Vincent van den Berg

Personal information
- Full name: Vincent van den Berg
- Date of birth: 19 January 1989 (age 37)
- Place of birth: Schiedam, Netherlands
- Height: 1.83 m (6 ft 0 in)
- Position: Forward

Team information
- Current team: VFC

Youth career
- –2004: Feyenoord
- 2004–2006: Heerenveen
- 2006–2007: Arsenal

Senior career*
- Years: Team / Apps / (Gls)
- 2007–2009: Arsenal / 0 / (0)
- 2007–2008: → Go Ahead Eagles (loan) / 3 / (0)
- 2008–2009: → FC Zwolle (loan) / 0 / (0)
- 2009–2022: Excelsior Maassluis / 162 / (44)

International career^{‡}
- 2005: Netherlands U17

= Vincent van den Berg =

Dutch footballer

Vincent van den Berg (born 19 January 1989) is a Dutch footballer who plays as a forward. He played for Arsenal, Go Ahead Eagles, FC Zwolle and Excelsior Maassluis. (Note: )

==Club career==
Born in Schiedam, Rotterdam, Van den Berg started off as a youth at Feyenoord's Academy. He went on to play for SC Heerenveen, prior to moving to Arsenal at the age of 17 during the summer of 2006. He played for both Arsenal's Academy and Reserve teams, but only in pre-season friendlies for the first team, most notably as a substitute in Dennis Bergkamp's testimonial match.

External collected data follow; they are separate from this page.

/-! ### Flags -/

/-- 10_state.md R13: `P` as a byte is the weighted sum of its flags; writing a flag changes that flag to
the value written and leaves the other seven. -/
def Obligations.StatusByteIsItsEightFlags : Prop :=
  (∀ p : Byte, p.toNat = flagNat p .N * 128 + flagNat p .V * 64 + flagNat p .K * 32 + flagNat p .B * 16 +
      flagNat p .D * 8 + flagNat p .I * 4 + flagNat p .Z * 2 + flagNat p .C) ∧
    ∀ (p : Byte) (f : Flag) (b : Bool),
      getFlag (setFlag p f b) f = b ∧ FlagsKept p (setFlag p f b) [f]

/-- 10_state.md R26, R27: `Norm` answers the raw value modulo 256, sets N and Z from it, C from bit 8 of the
raw value when asked, and writes nothing else. -/
def Obligations.NormSetsNZAndTheCarryAsked : Prop :=
  ∀ (raw : Nat) (checkCarry : Bool) (s : State), raw < 512 →
    ∃ p, norm raw checkCarry s = (BitVec.ofNat 8 (raw % 256), s.setP p) ∧
      getFlag p .N = decide (128 ≤ raw % 256) ∧ getFlag p .Z = decide (raw % 256 = 0) ∧
      getFlag p .C = (if checkCarry then decide (256 ≤ raw) else getFlag s.p .C) ∧
      FlagsKept s.p p [.N, .Z, .C]

/-! ### Memory port and stack -/

/-- 20_memory.md R31, R32, R33: a write is one port call and a read is one port call; plain RAM answers the
byte last written to the address, and a write changes no other byte. -/
def Obligations.RamAnswersTheByteLastWritten : Prop :=
  ∀ (s : State) (a b : Addr) (v : Byte), s.mem.wf = true → isDevice s.config a = false →
    (memRead a (memWrite a v s)).1 = v ∧
      (memWrite a v s).portLog = .write a v :: s.portLog ∧
      (memRead a (memWrite a v s)).2.portLog = .read a v :: .write a v :: s.portLog ∧
      (b ≠ a → (memWrite a v s).peek b = s.peek b) ∧
      (isDevice s.config b = false → (memRead b s).1 = s.peek b ∧
        (memRead b s).2 = s.logCall (.read b (s.peek b)))

/-- 20_memory.md R34, R35: a 16-bit read is the byte at `addr`, then the byte at `addr + 1` modulo 65536,
low byte first; a 16-bit write writes the low byte at `addr`, then the high byte at `addr + 1`. -/
def Obligations.SixteenBitAccessesAreLowByteFirst : Prop :=
  (∀ (s : State) (a : Addr),
    let lo := memRead a s
    let hi := memRead (BitVec.ofNat 16 ((a.toNat + 1) % 65536)) lo.2
    (memRead16 a s).1.toNat = hi.1.toNat * 256 + lo.1.toNat ∧ (memRead16 a s).2 = hi.2) ∧
  ∀ (s : State) (a v : Addr),
    let lo : Byte := BitVec.ofNat 8 (v.toNat % 256)
    let hi : Byte := BitVec.ofNat 8 (v.toNat / 256)
    memWrite16 a v s = memWrite (BitVec.ofNat 16 ((a.toNat + 1) % 65536)) hi (memWrite a lo s)

/-- 20_memory.md R40, R41: a push writes the byte at `0x0100 + SP` and then lowers `SP`; a pull raises `SP`
and then reads at `0x0100 + SP`; `SP` wraps between 0 and 255. -/
def Obligations.PushAndPullMoveOneByteOnTheRing : Prop :=
  (∀ (s : State) (v : Byte),
    push8 v s = (memWrite (BitVec.ofNat 16 (0x0100 + s.sp.toNat)) v s).setSp
      (BitVec.ofNat 8 ((s.sp.toNat + 255) % 256))) ∧
  ∀ s : State,
    let sp : Byte := BitVec.ofNat 8 ((s.sp.toNat + 1) % 256)
    pull8 s = ((memRead (BitVec.ofNat 16 (0x0100 + sp.toNat)) s).1,
      (memRead (BitVec.ofNat 16 (0x0100 + sp.toNat)) s).2.setSp sp)

/-- 20_memory.md R42, R43: a 16-bit push is the high byte and then the low byte; a 16-bit pull is the low
byte and then the high byte; with the stack page in RAM a pull after a push gives the value back and `SP`
as it was, for every starting `SP`. -/
def Obligations.PushedWordIsPulledBack : Prop :=
  ∀ (s : State) (v : Addr),
    push16 v s = push8 (BitVec.ofNat 8 (v.toNat % 256)) (push8 (BitVec.ofNat 8 (v.toNat / 256)) s) ∧
      (pull16 s).1.toNat = (pull8 (pull8 s).2).1.toNat * 256 + (pull8 s).1.toNat ∧
      (pull16 s).2 = (pull8 (pull8 s).2).2 ∧
      (s.mem.wf = true → StackIsRam s →
        (pull16 (push16 v s)).1 = v ∧ (pull16 (push16 v s)).2.sp = s.sp)

/-! ### Addressing modes -/

/-- 40_execution_and_addressing.md R73 to R78: the effective addresses of the modes that read no pointer,
as numbers, with no port call and no register changed. -/
def Obligations.DirectModesAddressAsTheTableSays : Prop :=
  ∀ (s : State) (zp : Byte) (addr : Addr),
    (effAddr (.zeropage zp) s).1.toNat = zp.toNat ∧
    (effAddr (.zeropageX zp) s).1.toNat =
      (if s.config.zpIndexWrap then (zp.toNat + s.x.toNat) % 256 else zp.toNat + s.x.toNat) ∧
    (effAddr (.zeropageY zp) s).1.toNat =
      (if s.config.zpIndexWrap then (zp.toNat + s.y.toNat) % 256 else zp.toNat + s.y.toNat) ∧
    (effAddr (.absolute addr) s).1.toNat = addr.toNat ∧
    (effAddr (.absoluteX addr) s).1.toNat = (addr.toNat + s.x.toNat) % 65536 ∧
    (effAddr (.absoluteY addr) s).1.toNat = (addr.toNat + s.y.toNat) % 65536 ∧
    ∀ m ∈ [MemOperand.zeropage zp, .zeropageX zp, .zeropageY zp, .absolute addr, .absoluteX addr,
      .absoluteY addr], (effAddr m s).2 = s

/-- 40_execution_and_addressing.md R79, R80: the effective addresses of the two indirect modes: the pointer
is read low byte first at `p` and `p + 1` modulo 65536, with no wrap in the zero page; `Y` is added to the
16-bit pointer modulo 65536. -/
def Obligations.IndirectModesReadAPointer : Prop :=
  ∀ (s : State) (zp : Byte),
    (let p := (effAddr (.zeropageX zp) s).1
     let lo := memRead p s
     let hi := memRead (BitVec.ofNat 16 ((p.toNat + 1) % 65536)) lo.2
     (effAddr (.indexedIndirect zp) s).1.toNat = hi.1.toNat * 256 + lo.1.toNat ∧
       (effAddr (.indexedIndirect zp) s).2 = hi.2) ∧
    (let lo := memRead (BitVec.ofNat 16 zp.toNat) s
     let hi := memRead (BitVec.ofNat 16 (zp.toNat + 1)) lo.2
     (effAddr (.indirectIndexed zp) s).1.toNat =
         (hi.1.toNat * 256 + lo.1.toNat + s.y.toNat) % 65536 ∧
       (effAddr (.indirectIndexed zp) s).2 = hi.2)

/-- 40_execution_and_addressing.md R81: the branch target is `PC` plus the operand read as a signed byte
(`v` below 128, `v - 256` from 128 on), modulo 65536. -/
def Obligations.RelativeTargetIsSignedAndWraps : Prop :=
  ∀ (pc : Addr) (v : Byte),
    ((relTarget pc v).toNat : Int) =
      ((pc.toNat : Int) + (if v.toNat < 128 then (v.toNat : Int) else (v.toNat : Int) - 256)) % 65536

/-- 40_execution_and_addressing.md R72, R83: fetching an immediate operand answers it and makes no port call;
fetching a memory operand makes the port calls of the effective address and then one read there; no
register is changed. -/
def Obligations.OperandIsFetchedOnce : Prop :=
  (∀ (v : Byte) (s : State), fetch (.immediate v) s = (v, s)) ∧
  ∀ (m : MemOperand) (s : State),
    (fetch (.mem m) s).1 = (memRead (effAddr m s).1 (effAddr m s).2).1 ∧
      (fetch (.mem m) s).2.portLog =
        .read (effAddr m s).1 (fetch (.mem m) s).1 :: (effAddr m s).2.portLog ∧
      (fetch (.mem m) s).2 = { s with
        portLog := (fetch (.mem m) s).2.portLog, hostReads := (fetch (.mem m) s).2.hostReads }

/-! ### The instructions -/

/-- 41_load_store.md R90, R91, R92: LDA, LDX and LDY in every mode complete; the register holds the byte
fetched, N and Z are set from it, and nothing else changes but by the fetch. -/
def Obligations.LoadsCopyTheFetchedByte : Prop :=
  ∀ (i : Instr) (o : ReadOperand) (s : State),
    let v := (fetch o s).1
    (i.form = .read .lda o → HasItsOpcode i ∧ ∃ p,
      exec i s = .next (((fetch o s).2.setP p).setA v) ∧ NZ p v ∧ FlagsKept s.p p [.N, .Z]) ∧
    (i.form = .read .ldx o → HasItsOpcode i ∧ ∃ p,
      exec i s = .next (((fetch o s).2.setP p).setX v) ∧ NZ p v ∧ FlagsKept s.p p [.N, .Z]) ∧
    (i.form = .read .ldy o → HasItsOpcode i ∧ ∃ p,
      exec i s = .next (((fetch o s).2.setP p).setY v) ∧ NZ p v ∧ FlagsKept s.p p [.N, .Z])

/-- 42_logic_arithmetic_compare.md R100, R101, R102: ORA, AND and EOR in every mode complete; `A` holds the
bitwise result, N and Z are set from it, and nothing else changes but by the fetch. -/
def Obligations.LogicCombinesAWithTheOperand : Prop :=
  ∀ (i : Instr) (o : ReadOperand) (s : State),
    let v := (fetch o s).1
    (i.form = .read .ora o → HasItsOpcode i ∧ ∃ p,
      exec i s = .next (((fetch o s).2.setP p).setA (s.a ||| v)) ∧ NZ p (s.a ||| v) ∧
        FlagsKept s.p p [.N, .Z]) ∧
    (i.form = .read .and o → HasItsOpcode i ∧ ∃ p,
      exec i s = .next (((fetch o s).2.setP p).setA (s.a &&& v)) ∧ NZ p (s.a &&& v) ∧
        FlagsKept s.p p [.N, .Z]) ∧
    (i.form = .read .eor o → HasItsOpcode i ∧ ∃ p,
      exec i s = .next (((fetch o s).2.setP p).setA (s.a ^^^ v)) ∧ NZ p (s.a ^^^ v) ∧
        FlagsKept s.p p [.N, .Z])

/-- 42_logic_arithmetic_compare.md R103: ADC in every mode completes; `A` holds the sum modulo 256, C says
whether the unsigned sum passed 255, V is the rule's formula and says whether the signed sum left the
signed byte range, N and Z come from the result, and nothing else changes but by the fetch. `P.D` plays
no part. -/
def Obligations.AdcAddsWithCarry : Prop :=
  ∀ (i : Instr) (o : ReadOperand) (s : State), i.form = .read .adc o →
    let v := (fetch o s).1
    let c := flagNat s.p .C
    let raw := s.a.toNat + v.toNat + c
    let r : Byte := BitVec.ofNat 8 (raw % 256)
    HasItsOpcode i ∧ ∃ p, exec i s = .next (((fetch o s).2.setP p).setA r) ∧
      getFlag p .C = decide (256 ≤ raw) ∧
      getFlag p .V = decide ((v ^^^ r) &&& (s.a ^^^ r) &&& 0x80 ≠ 0) ∧
      getFlag p .V = overflows (s.a.toInt + v.toInt + c) ∧
      NZ p r ∧ FlagsKept s.p p [.C, .V, .N, .Z]

/-- 42_logic_arithmetic_compare.md R104: SBC in every mode completes; `A` holds `A - v - (1 - C)` modulo 256,
C is 1 iff that did not borrow, V is the rule's formula on the complemented operand and says whether the
signed difference left the signed byte range, N and Z come from the result, and nothing else changes but
by the fetch. `P.D` plays no part. -/
def Obligations.SbcSubtractsWithBorrow : Prop :=
  ∀ (i : Instr) (o : ReadOperand) (s : State), i.form = .read .sbc o →
    let v := (fetch o s).1
    let w := v ^^^ 0xFF
    let c := flagNat s.p .C
    let diff : Int := (s.a.toNat : Int) - v.toNat - (1 - c)
    let r : Byte := BitVec.ofInt 8 diff
    HasItsOpcode i ∧ ∃ p, exec i s = .next (((fetch o s).2.setP p).setA r) ∧
      getFlag p .C = decide (0 ≤ diff) ∧
      getFlag p .V = decide ((w ^^^ r) &&& (s.a ^^^ r) &&& 0x80 ≠ 0) ∧
      getFlag p .V = overflows (s.a.toInt - v.toInt - (1 - c)) ∧
      NZ p r ∧ FlagsKept s.p p [.C, .V, .N, .Z]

On January 7, 2008 Arsenal officially confirmed he would go on loan to Go Ahead Eagles for the second half of the 2007-08 season. He made his debut for Eagles, starting in a friendly match against Samsunspor, during which he was injured and had to be substituted after 25 minutes of play. After recovering, he went on to be capped a total of four times for Go Ahead, without any goals scored altogether.

On 12 August 2008, Van den Berg joined FC Zwolle on loan, for the 2008-09 season, but did not play for the first team, due to injuries.

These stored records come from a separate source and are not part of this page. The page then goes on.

theorem memRead_setSp (a : Addr) (v : Byte) :
    memRead a (s.setSp v) = ((memRead a s).1, (memRead a s).2.setSp v) := by
  cases h : isDevice s.config a
  · simp only [memRead, State.setSp_config, h]; rfl
  · simp only [memRead, State.setSp_config, h]; rfl

theorem memRead_setP (a : Addr) (v : Byte) :
    memRead a (s.setP v) = ((memRead a s).1, (memRead a s).2.setP v) := by
  cases h : isDevice s.config a
  · simp only [memRead, State.setP_config, h]; rfl
  · simp only [memRead, State.setP_config, h]; rfl

theorem memRead_setPc (a : Addr) (v : Addr) :
    memRead a (s.setPc v) = ((memRead a s).1, (memRead a s).2.setPc v) := by
  cases h : isDevice s.config a
  · simp only [memRead, State.setPc_config, h]; rfl
  · simp only [memRead, State.setPc_config, h]; rfl

@[simp] theorem memWrite_a (a : Addr) (v : Byte) : (memWrite a v s).a = s.a := by unfold memWrite; split <;> rfl
@[simp] theorem memWrite_x (a : Addr) (v : Byte) : (memWrite a v s).x = s.x := by unfold memWrite; split <;> rfl
@[simp] theorem memWrite_y (a : Addr) (v : Byte) : (memWrite a v s).y = s.y := by unfold memWrite; split <;> rfl
@[simp] theorem memWrite_sp (a : Addr) (v : Byte) : (memWrite a v s).sp = s.sp := by unfold memWrite; split <;> rfl
@[simp] theorem memWrite_p (a : Addr) (v : Byte) : (memWrite a v s).p = s.p := by unfold memWrite; split <;> rfl
@[simp] theorem memWrite_pc (a : Addr) (v : Byte) : (memWrite a v s).pc = s.pc := by unfold memWrite; split <;> rfl
@[simp] theorem memWrite_clockMode (a : Addr) (v : Byte) : (memWrite a v s).clockMode = s.clockMode := by unfold memWrite; split <;> rfl
@[simp] theorem memWrite_pending (a : Addr) (v : Byte) : (memWrite a v s).pending = s.pending := by unfold memWrite; split <;> rfl
@[simp] theorem memWrite_executed (a : Addr) (v : Byte) : (memWrite a v s).executed = s.executed := by unfold memWrite; split <;> rfl
@[simp] theorem memWrite_fault (a : Addr) (v : Byte) : (memWrite a v s).fault = s.fault := by unfold memWrite; split <;> rfl
@[simp] theorem memWrite_hostReads (a : Addr) (v : Byte) : (memWrite a v s).hostReads = s.hostReads := by unfold memWrite; split <;> rfl
@[simp] theorem memWrite_schedule (a : Addr) (v : Byte) : (memWrite a v s).schedule = s.schedule := by unfold memWrite; split <;> rfl
@[simp] theorem memWrite_config (a : Addr) (v : Byte) : (memWrite a v s).config = s.config := by unfold memWrite; split <;> rfl

/-- A write adds one call to the log. -/
@[simp] theorem memWrite_portLog (a : Addr) (v : Byte) :
    (memWrite a v s).portLog = .write a v :: s.portLog := by
  unfold memWrite; split <;> rfl

theorem memWrite_mem (a : Addr) (v : Byte) :
    (memWrite a v s).mem = if isDevice s.config a then s.mem else s.mem.write a.toNat v := by
  unfold memWrite; split <;> simp_all

/-- RAM after a write: the byte written at its address if that is plain RAM, the old byte elsewhere. -/
theorem memWrite_peek (hm : s.mem.wf = true) (a b : Addr) (v : Byte) :
    (memWrite a v s).peek b = if b = a ∧ isDevice s.config a = false then v else s.peek b := by
  unfold State.peek
  rw [memWrite_mem]
  cases h : isDevice s.config a
  · simp [Memory.read_write hm, BitVec.toNat_inj]
  · simp

@[simp] theorem memWrite_wf (hm : s.mem.wf = true) (a : Addr) (v : Byte) :
    (memWrite a v s).mem.wf = true := by
  rw [memWrite_mem]
  split
  · exact hm
  · exact Memory.wf_write hm a v

/-! ### Two port calls -/

@[simp] theorem memRead16_a (a : Addr) : (memRead16 a s).2.a = s.a := by simp [memRead16]
@[simp] theorem memRead16_x (a : Addr) : (memRead16 a s).2.x = s.x := by simp [memRead16]
@[simp] theorem memRead16_y (a : Addr) : (memRead16 a s).2.y = s.y := by simp [memRead16]
@[simp] theorem memRead16_sp (a : Addr) : (memRead16 a s).2.sp = s.sp := by simp [memRead16]
@[simp] theorem memRead16_p (a : Addr) : (memRead16 a s).2.p = s.p := by simp [memRead16]
@[simp] theorem memRead16_pc (a : Addr) : (memRead16 a s).2.pc = s.pc := by simp [memRead16]
@[simp] theorem memRead16_clockMode (a : Addr) : (memRead16 a s).2.clockMode = s.clockMode := by simp [memRead16]
@[simp] theorem memRead16_pending (a : Addr) : (memRead16 a s).2.pending = s.pending := by simp [memRead16]
@[simp] theorem memRead16_executed (a : Addr) : (memRead16 a s).2.executed = s.executed := by simp [memRead16]
@[simp] theorem memRead16_fault (a : Addr) : (memRead16 a s).2.fault = s.fault := by simp [memRead16]
@[simp] theorem memRead16_mem (a : Addr) : (memRead16 a s).2.mem = s.mem := by simp [memRead16]
@[simp] theorem memRead16_schedule (a : Addr) : (memRead16 a s).2.schedule = s.schedule := by simp [memRead16]
@[simp] theorem memRead16_config (a : Addr) : (memRead16 a s).2.config = s.config := by simp [memRead16]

With his Arsenal contract due to expire in the summer of 2009, he was offered a trial with Sparta Rotterdam, but was again injured. Van den Berg then joined up with Excelsior Maassluis in August 2009. Whilst featuring at and away from the Lavendelstraat, Van Den Berg was victorious in the 2013 Hoofdklasse. He also went on with Excelsior, to win the Derde Divisie title of 2016. With this victory Excelsior earned promotion to the Tweede Divisie.

Van den Berg retired in 2022 but returned to amateur football with VFC in 2025.

==International career==
Van den Berg played for the Netherlands U17 team, and so was a member of the side that went on to win a bronze medal at the 2005 FIFA U-17 World Cup in Peru.

==Honours==

===Club===
- Excelsior Maassluis
- Hoofdklasse: 2013
- Derde Divisie: 2016

===International===
- Holland
- 2005 FIFA U-17 World Cup: Bronze Medal.